---------- Exercise data

-- ==== Sys2Proof/Machine/Core.lean ====
section
/-! DEFINITION. The machine as the host runs it. -/

def Sys2Proof.core : Host.Core := { State := Sys2Proof.Machine.State, Fault := Sys2Proof.Machine.Fault, Refusal := Sys2Proof.Machine.Refusal, step := Sys2Proof.Machine.step, reset := Sys2Proof.Machine.State.reset }
end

--------------------

- _Activity_
Reproduce all of the entries verbatim.

- _Task result_
-- ==== Sys2Proof/Machine/Core.lean ====
section
/-! DEFINITION. The machine as the host runs it. -/

def Sys2Proof.core : Host.Core := { State := Sys2Proof.Machine.State, Fault := Sys2Proof.Machine.Fault, Refusal := Sys2Proof.Machine.Refusal, step := Sys2Proof.Machine.step, reset := Sys2Proof.Machine.State.reset }
end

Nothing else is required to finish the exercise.